-
When I call my rman scripts from a UNIX shell script which invokes RMAN, I connect to the target database using the following code:
connect target user/password
Are there any ideas of how I can do this without hard coding the password?
Michael Auer
Oracle DBA/Developer
Oracle8i OCP
-
change file permission to 400, so people outside dba group could not read your file.
-
-
You could enable OS authentication. Then, you would only have to:
connect target /
Jeff Hunter
-
Hi
setting file permission may not help . Anybody can do a ps -ef | grep rman to find the connection string.

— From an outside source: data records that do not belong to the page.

-- ==== Sys2Proof/Machine/Stream.lean ====
section
/-! DEFINITION. Stream engines (13: R295 to R304; 14: R344 to R348): the program and its plan, the walk of its elements with
their addresses, conversions, forks, block formats, promotion and compaction, and its start and end. -/

namespace Sys2Proof.Machine

/-! ### The program (R345, R346) -/

/-- SRCFMT. -/
def Program.srcFmt (p : Program) : Nat := dwf p.dws 0 63 60
/-- DSTFMT. -/
def Program.dstFmt (p : Program) : Nat := dwf p.dws 0 59 56
/-- SSCALE. -/
def Program.sScale (p : Program) : Nat := dwf p.dws 0 55 54
/-- DSCALE. -/
def Program.dScale (p : Program) : Nat := dwf p.dws 0 53 52
/-- RND. -/
def Program.rnd (p : Program) : Nat := dwf p.dws 0 51 49
/-- SAT. -/
def Program.sat (p : Program) : Bool := dwf p.dws 0 48 48 == 1
/-- DELTA. -/
def Program.delta (p : Program) : Nat := dwf p.dws 0 47 44
/-- SMODE. -/
def Program.sMode (p : Program) : Nat := dwf p.dws 0 43 42
/-- DMODE. -/
def Program.dMode (p : Program) : Nat := dwf p.dws 0 41 40
/-- FMODE. -/
def Program.fMode (p : Program) : Nat := dwf p.dws 0 39 38
/-- FORK. -/
def Program.fork (p : Program) : Bool := dwf p.dws 0 37 37 == 1
/-- PROMOTE. -/
def Program.promote (p : Program) : Bool := dwf p.dws 0 36 36 == 1
/-- COMPACT. -/
def Program.compact (p : Program) : Bool := dwf p.dws 0 35 35 == 1
/-- CW. -/
def Program.cw (p : Program) : Nat := dwf p.dws 0 34 33
/-- BLEN. -/
def Program.blen (p : Program) : Nat := dwf p.dws 0 32 27
/-- FDEPTH. -/
def Program.fdepth (p : Program) : Nat := dwf p.dws 0 26 21
/-- NLEV. -/
def Program.nlev (p : Program) : Nat := dwf p.dws 0 20 18
/-- ESIZE. -/
def Program.esize (p : Program) : Nat := 2 ^ dwf p.dws 0 17 15
/-- DCNT. -/
def Program.dcnt (p : Program) : Nat := dwf p.dws 0 11 6
/-- EBASE. -/
def Program.ebase (p : Program) : Nat := (p.dws.getD 4 0).toNat
/-- IDX. -/
def Program.idx (p : Program) : Nat := (p.dws.getD 5 0).toNat
/-- PLAN. -/
def Program.planAt (p : Program) : Nat := (p.dws.getD 6 0).toNat

/-- Count N_L of level L (R346). -/
def Program.count (p : Program) (l : Nat) : Nat := p.plan.getD l 1

/-- One side of a program: its number (0 source, 1 destination, 2 FORK), its mode, base, element width and the strides of levels 1 to 5. -/
structure StreamSide where
  no : Nat
  mode : Nat
  base : Word
  width : Nat
  strides : List Int
  deriving DecidableEq, Repr

/-- Strides of a side, from a word of the plan. -/
def Program.stridesAt (p : Program) (first : Nat) : List Int := (List.range 5).map fun i => sInt (p.plan.getD (first + i) 0) 32

/-- The source side. -/
def Program.src (p : Program) : StreamSide := ⟨0, p.sMode, p.dws.getD 1 0, elemWidth p.srcFmt, p.stridesAt 6⟩
/-- The destination side. -/
def Program.dst (p : Program) : StreamSide := ⟨1, p.dMode, p.dws.getD 2 0, elemWidth p.dstFmt, p.stridesAt 11⟩
/-- The FORK side. -/
def Program.frk (p : Program) : StreamSide := ⟨2, p.fMode, p.dws.getD 3 0, elemWidth p.dstFmt, p.stridesAt 16⟩

/-- Whether a format and scale mode make a block format (R300). -/
def isBlock (fmt mode : Nat) : Bool := decide (12 ≤ fmt ∧ fmt ≤ 14) || (mode == 1 && decide (3 ≤ fmt ∧ fmt ≤ 9))
/-- Whether the source is a block format. -/
def Program.srcBlock (p : Program) : Bool := isBlock p.srcFmt p.sScale
/-- Whether the destination is a block format. -/
def Program.dstBlock (p : Program) : Bool := isBlock p.dstFmt p.dScale
/-- Whether the program copies elements unchanged (R299, R347). -/
def Program.copies (p : Program) : Bool :=
  p.srcFmt == p.dstFmt && modeOf p.sScale p.srcFmt == modeOf p.dScale p.dstFmt && p.sScale != 2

Setting os authentication seems to work fine . I usually put the passwords and other options in a config file and protect that file . within the shell script i read the config file and cut the necessary options for constructing the command line.
HTH
Santosh
-
You can also use a Unix user/password file (note: not Oracle's password authentication for remote logins)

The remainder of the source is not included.